The magic of the often-told myth is that it erases inconsistencies from public memory. For instance, Stalin wasn’t always the ‘natural successor’. As a teenager, he had watched his father promote the first son MK Muthu (from Karunanidhi’s first wife Padmavathy who died young) in Tamil cinema and politics, in a desperate bid to displace the stardom of actor and AIADMK crowd-puller MG Ramachandran (MGR). As an actor, Muthu imitated MGR to a fault, and made some eminently forgettable films. As a politician, he pulled stunts like arriving at election rallies on a white horse, but he became an alcoholic over time, and was found rambling on the streets. An embarrassment, Muthu was soon plucked out of the limelight.
When the DMK was kept out of power from 1977 to 1989 by the hypnotic MGR, the party lost several senior leaders and more than half its cadre to him. Karunanidhi realised the party needed a fresh infusion. It needed new, impressionable minds. It was in this low phase that Stalin was inducted into the DMK. The 20-something third son was tasked with reviving the fallen party. It was a desperate Karunanidhi’s let’s-try-everything move.

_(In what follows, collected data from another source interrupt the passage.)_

-- ==== Sys2Proof/Machine/RegMap.lean ====
section
/-! DEFINITION. The register map of BAR0 (R65, R98, R99, R124, R160, R189 to R192, R207, R208, R239 to R242, R263,
R264, R305 to R311, R330, R331, R359 to R361, R383 to R386, R407 to R409, R427, R428, R458 to R460, R495 to R500,
R520, R521, R534, R539, R540, R551): each register's place, its indexes, its reset value and what a write may change. -/

namespace Sys2Proof.Machine

/-- One index of a register: stride, count, first value. -/
structure Dim where
  stride : Nat
  count : Nat
  first : Nat
  deriving DecidableEq, Repr

/-- A register of the map: base offset in BAR0, indexes, reset value, and the bits that a write sets (RW, RWS), clears
by 1 (W1C), sets by 1 (W1S) or only takes (WO) (R12). `wide` marks a 64-bit counter; `byIndex` marks a register whose
reset value differs by index. -/
structure RegSpec where
  base : Nat
  dims : List Dim
  rst : Nat
  rw : Nat
  w1c : Nat
  w1s : Nat
  wo : Nat
  wide : Bool
  byIndex : Bool
  deriving DecidableEq, Repr

/-- A field of a register. -/
structure Fld where
  reg : RegSpec
  hi : Nat
  lo : Nat
  deriving DecidableEq, Repr

/-- The BAR0 offset of a register's instance. -/
def RegSpec.addr (r : RegSpec) (ix : List Nat) : Nat :=
  r.base + ((r.dims.zip ix).map fun p => p.1.stride * p.2).sum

As Panneerselvan, veteran journalist and once Sun TV chief, says Stalin brought in youth with such zeal it earned him the reputation of being a brat, an image he still lives with. What mattered, however, was that Stalin’s youth mobilisation gave the party urban acceptance. Most importantly, Karunanidhi was pleased. Stalin’s destiny was sealed.

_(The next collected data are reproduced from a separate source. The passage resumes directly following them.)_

-- ==== Sys2Proof/Machine/Parser.lean ====
section
/-! DEFINITION. The parser: the walk of the parse graph and the key vector (R209 to R218). -/

namespace Sys2Proof.Machine

/-- A field of `w` bits at bit offset `o` of a byte string, in network order (R210). -/
def netField (bs : List Byte) (o w : Nat) : Nat :=
  let a := o / 8
  let n := (o % 8 + w + 7) / 8
  (ofBe (slice bs a n) >>> (8 * n - o % 8 - w)) % 2 ^ w

/-- Reading bits up to bit `e` of the frame raises this reason: beyond the frame 1, beyond byte 512 2 (R214). Of a frame whose
tail is still arriving (`open_`), a read past its head is not decided before it is whole, which reason 0 says: no action lets
such a head go on. Log 209 (DEDUCED). -/
def readFail (open_ : Bool) (bs : List Byte) (e : Nat) : Option Nat :=
  if 8 * bs.length < e then some (if open_ then 0 else 1) else if 8 * 512 < e then some 2 else none

/-- What a walk has found so far. -/
structure Walk where
  kv : Nat := 0
  hdrs : List Hdr := []
  q : Nat := 0
  prof : Nat := 0
  tun : Nat := 0
  ttlLow : Bool := false
  mpls : Bool := false
  exts : Nat := 0
  made : Nat := 0
  overflow : Nat := 0
  /-- The first VXLAN (1) or Geneve (2) header's VNI (R184). -/
  vni : Option (Nat × Nat) := none
  /-- Reasons raised, in walk order, and the one whose action ends the frame's fast path: reason and action. -/
  reasons : List Nat := []
  halt : Option (Nat × Nat) := none
  deriving DecidableEq, Repr

/-- IPv6 headers whose unknown next header raises reason 6 (R216), and those that count as extension headers (R215). -/
def chainKind (k : Nat) : Bool := k == 5 || k == 6 || k == 7 || k == 13 || k == 14
def extKind (k : Nat) : Bool := k == 6 || k == 7 || k == 13 || k == 14

/-- Ones'-complement sum of 16-bit words. -/
def onesSum : List Byte → Nat
  | [] => 0
  | [a] => a.toNat * 256
  | a :: b :: r => let t := a.toNat * 256 + b.toNat + onesSum r; t % 65536 + t / 65536

/-- The IPv4 checksum of header bytes whose checksum field counts as given is right. -/
def ipSumOk (h : List Byte) : Bool := onesSum h == 0xFFFF

/-- The first check of a header that fails, as its reason (R215): `h` are the bytes from the header to the end of the
frame, `exts` the extension headers visited so far, this one among them. The end of a frame whose tail is still arriving
(`open_`) is not known: no length passes it. Log 209 (DEDUCED). -/
def kindCheck (open_ : Bool) (k : Nat) (h : List Byte) (exts maxExt : Nat) : Option Nat :=
  let b := fun i => (h.getD i 0).toNat
  if extKind k && decide (maxExt < exts) then some 6
  else match k with
  | 4 =>
    let ihl := b 0 % 16
    let len := b 2 * 256 + b 3
    let off := (b 6 * 256 + b 7) % 8192
    if b 0 / 16 ≠ 4 ∨ ihl < 5 then some 4
    else if len < 4 * ihl ∨ (!open_ ∧ h.length < len) then some 4
    else if !ipSumOk (slice h 0 (4 * ihl)) then some 12
    else if bit (b 6) 5 && off == 0 then some 7
    else if off ≠ 0 then some 8
    else if 5 < ihl then some 5
    else none
  | 5 => if b 0 / 16 ≠ 6 ∨ (!open_ ∧ h.length < 40 + b 4 * 256 + b 5) then some 4 else none
  | 7 =>
    let off := (b 2 * 256 + b 3) / 8
    if off = 0 ∧ b 3 % 2 = 1 then some 9 else if off ≠ 0 then some 10 else none
  | 9 => if b 12 / 16 < 5 then some 4 else none
  | 11 => if b 0 / 64 ≠ 0 then some 4 else none
  | 12 => if b 1 % 8 ≠ 0 then some 4 else none
  | 13 => if b 4 + 1 < b 3 ∨ b 2 ≠ 4 then some 4 else none
  | 14 => some 5
  | _ => none

/-- Semantic reasons (R215). -/
def semantic (r : Nat) : Bool := r == 5 || (decide (7 ≤ r) && decide (r ≤ 10))

/-- The header sets TTL_LOW (R215). Log 81 (DEDUCED). -/
def ttlLowOf (k : Nat) (h : List Byte) (mpls : Bool) : Bool :=
  let b := fun i => (h.getD i 0).toNat
  (k == 3 && !mpls && decide (b 3 ≤ 1)) || (k == 4 && decide (b 8 ≤ 1)) || (k == 5 && decide (b 7 ≤ 1))

namespace State

/-- The action of reason `r`: 0 punt, 1 discard, 2 continue (R219, R220). -/
def reasonAct (s : State) (d r : Nat) (reinj : Bool) : Nat :=
  if 1 ≤ r ∧ r ≤ 13 then s.get (if reinj then F.CL_REASON_CFG_REINJ_ACT else F.CL_REASON_CFG_ACT) [d, r] else 0

/-- The header length of a node at a byte offset, or the reason its length field's read raises (R211, R214). -/
def nodeLen (open_ : Bool) (bs : List Byte) (n off : Nat) : Nat ⊕ Nat :=
  let k := bits n 127 123
  if k = 12 then
    match readFail open_ bs (8 * off + 16) with
    | some r => .inr r
    | none =>
      let fl := netField bs (8 * off) 16
      .inl (4 + 4 * (b2n (bit fl 15) + b2n (bit fl 13) + b2n (bit fl 12)))
  else match bits n 115 114 with
    | 1 =>
      let o := 8 * off + bits n 104 93
      let w := bits n 92 89 + 1
      match readFail open_ bs (o + w) with
      | some r => .inr r
      | none => .inl (netField bs o w * 2 ^ bits n 88 86 + bits n 85 77)
    | 2 => if open_ then .inr 0 else .inl (bs.length - off)
    | _ => .inl (bits n 113 105)

/-- The transition of a node: the next node's code, or the reason the select field's read raises (R212). Log 81 (DEDUCED). -/
def nodeNext (s : State) (d : Nat) (open_ : Bool) (bs : List Byte) (n off : Nat) : (Nat × Bool) ⊕ Nat :=
  let cnt := bits n 49 46
  let base := bits n 59 50
  let dflt := bits n 45 37
  if cnt = 0 then .inl (dflt, false)
  else
    let o := 8 * off + bits n 76 65
    let w := bits n 64 60 + 1
    match readFail open_ bs (o + w) with
    | some r => .inr r
    | none =>
      let v := netField bs o w
      match ((List.range cnt).map fun i => s.tab d .trans (base + i)).find? fun t =>
          bit t 73 && v &&& bits t 63 32 == bits t 31 0 &&& bits t 63 32 with
      | some t => .inl (bits t 72 64, false)
      | none => .inl (dflt, true)

/-- Make a node's extractions for instance `inst` of its class (R213, R214); a read that fails gives its reason. -/
def extracts (s : State) (d : Nat) (open_ : Bool) (bs : List Byte) (off inst : Nat) : List Nat → Walk → Walk ⊕ Nat
  | [], w => .inl w
  | i :: r, w =>
    let e := s.tab d .extract i
    let want := bits e 2 0
    if want ≠ 7 ∧ want ≠ inst then extracts s d open_ bs off inst r w
    else if 64 ≤ w.made then extracts s d open_ bs off inst r { w with overflow := w.overflow + 1 }
    else
      let o := 8 * off + bits e 31 20
      let n := bits e 19 13 + 1
      match readFail open_ bs (o + n) with
      | some f => .inr f
      | none =>
        let dst := bits e 12 3
        extracts s d open_ bs off inst r
          { w with made := w.made + 1, kv := setBits w.kv (dst + n - 1) dst (netField bs o n) }

/-- Raise a reason: the first whose action is not continue ends the frame's fast path (R220). -/
def raised (s : State) (d : Nat) (reinj : Bool) (w : Walk) (r : Nat) : Walk :=
  let a := s.reasonAct d r reinj
  { w with reasons := w.reasons ++ [r], halt := w.halt <|> (if a = 2 then none else some (r, a)) }

/-- Raise a reason that ends the walk at payload offset `q`. -/
def endWalk (s : State) (d : Nat) (reinj : Bool) (w : Walk) (r q : Nat) : Walk := { s.raised d reinj w r with q := q }

/-- The walk from node `i` at byte offset `off`, with `fuel` nodes still allowed (R212 to R216). Log 66 (DEDUCED). -/
def walk (s : State) (d : Nat) (open_ : Bool) (bs : List Byte) (reinj : Bool) : Nat → Nat → Nat → Walk → Walk
  | 0, _, off, w => s.endWalk d reinj w 2 off
  | fuel + 1, i, off, w =>
    let n := s.tab d .node i
    let k := bits n 127 123
    let cls := bits n 122 117
    let inst := (w.hdrs.filter fun h => h.cls == cls).length
    let w := { w with
      tun := if bit n 116 then min 3 (w.tun + 1) else w.tun
      prof := if bit n 19 then bits n 23 20 else w.prof
      exts := if extKind k then w.exts + 1 else w.exts }
    match nodeLen open_ bs n off with
    | .inr r => s.endWalk d reinj w r off
    | .inl len =>
      match readFail open_ bs (8 * (off + len)) with
      | some r => s.endWalk d reinj w r off
      | none =>
        let h := bs.drop off
        let chk := kindCheck open_ k h w.exts (s.get F.PA_CFG_V6_EXT_MAX [d])
        match chk with
        | some r =>
          if semantic r then
            match s.extracts d open_ bs off inst ((List.range (bits n 26 24)).map (bits n 36 27 + ·)) w with
            | .inr f => s.endWalk d reinj (s.raised d reinj w r) f off
            | .inl w' =>
              let w' := { w' with hdrs := w'.hdrs ++ [⟨cls, k, off, len⟩], kv := setBit w'.kv (896 + cls) true
                                  ttlLow := w'.ttlLow || ttlLowOf k h w'.mpls }
              if r = 5 ∧ s.reasonAct d 5 reinj = 2 then
                -- the walk continues past the options
                match s.nodeNext d open_ bs n off with
                | .inr f => s.endWalk d reinj (s.raised d reinj w r) f off
                | .inl (nx, unm) =>
                  let w' := s.raised d reinj w' r
                  if nx < 256 then walk s d open_ bs reinj fuel nx (off + len) w'
                  else if nx = 0x100 then { w' with q := off + len }
                  else s.endWalk d reinj w' (if unm && chainKind k then 6 else 3) (off + len)
              else s.endWalk d reinj w' r (off + len)
          else s.endWalk d reinj w r off
        | none =>
          match s.extracts d open_ bs off inst ((List.range (bits n 26 24)).map (bits n 36 27 + ·)) w with
          | .inr f => s.endWalk d reinj w f off
          | .inl w' =>
            match s.nodeNext d open_ bs n off with
            | .inr f => s.endWalk d reinj w f off
            | .inl (nx, unm) =>
              let vni := if (k == 10 || k == 11) && w'.vni.isNone then
                  some (if k = 10 then 1 else 2, netField bs (8 * (off + 4)) 24) else w'.vni
              let w' := { w' with
                hdrs := w'.hdrs ++ [⟨cls, k, off, len⟩], kv := setBit w'.kv (896 + cls) true, vni := vni
                ttlLow := w'.ttlLow || ttlLowOf k h w'.mpls, mpls := w'.mpls || k == 3 }
              if nx < 256 then walk s d open_ bs reinj fuel nx (off + len) w'
              else if nx = 0x100 then { w' with q := off + len }
              else s.endWalk d reinj w' (if unm && chainKind k then 6 else 3) (off + len)

/-- The walk of a frame, with the metadata block of the key vector but for the sub-port fields (R218). -/
def parse (s : State) (f : Frame) : Walk :=
  let d := f.m.slice / 4
  let w := s.walk d f.tail f.bytes f.m.reinj 24 (s.get F.PA_START_START [d, f.m.inPort % 64]) 0 {}
  let first := (w.reasons.filter fun r => s.reasonAct d r f.m.reinj == 2).headD 0
  let kv := setBits w.kv 1023 1015 f.m.inPort
  let kv := setBits (setBits (setBits kv 981 980 f.m.pass) 979 979 (b2n f.m.reinj)) 978 977 w.tun
  { w with kv := setBits (setBits (setBits kv 976 971 first) 970 968 f.m.pri) 967 967 (b2n w.ttlLow) }

end State

end Sys2Proof.Machine
end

Driving through Tamil Nadu, it is impossible to miss posters with Stalin’s beaming face. Hair dyed black, fingers raised in a victory sign, Stalin is always portrayed among a pantheon of Dravidian deities, designed to look part of the continuum. The leader standing tall on the YMCA stage, in fact, was engineered by a propaganda machine, by 20 years of orchestrated road shows, and strategic appearances alongside his father. His kingdom was created for him: he was simply anointed the successor. Riding on the early hype, Stalin became an MLA from Chennai, and the only elected Mayor of Chennai (the post is usually filled by appointment) for two terms. After 40 years of what he calls “waiting in the wings”, Stalin is now the deputy chief minister. And, at age 59, he still remains the party’s youth wing president.
In a moment of introspection, Stalin had admitted in an interview to a Tamil magazine that being the leader’s son had in fact “slowed his pace” in politics. He may have had an easy entry, he said, but he had spent years winning acceptance in the DMK. “It’s the price for establishing one’s own identity,” he explained.
But, though he has practically grown up in the DMK’s Anna Arivalayam office, few DMK members seem to know what Stalin is really like, as a person or a politician. “He is an organisational man like his father,” says Power Minister and old DMK hand Arcot N Veerasamy. “He has fully absorbed Kalaignar’s ideals,” says Veerapandi S Arumugam, agriculture minister and Karunanidhi’s friend. Anbazhagan, who has known Stalin since his childhood, says, “Suffice to say he’s inherited his father’s leadership qualities.” It’s hard to know where the image ends and the man begins. But does Stalin believe in the image himself?
“I’m pleased that people hold me in such high regard, but it is also a heavy responsibility,” is all Stalin would say, as I used the YMCA birthday celebration as a rare opportunity to speak to him. Despite eight attempts, he had refused to meet me for an interview. So when I wished him after standing for three hours in the queue with his supporters, I also asked him why he was avoiding the media. He smiled tiredly and waved me along, but only after replying: “Because you all ask me only one thing.”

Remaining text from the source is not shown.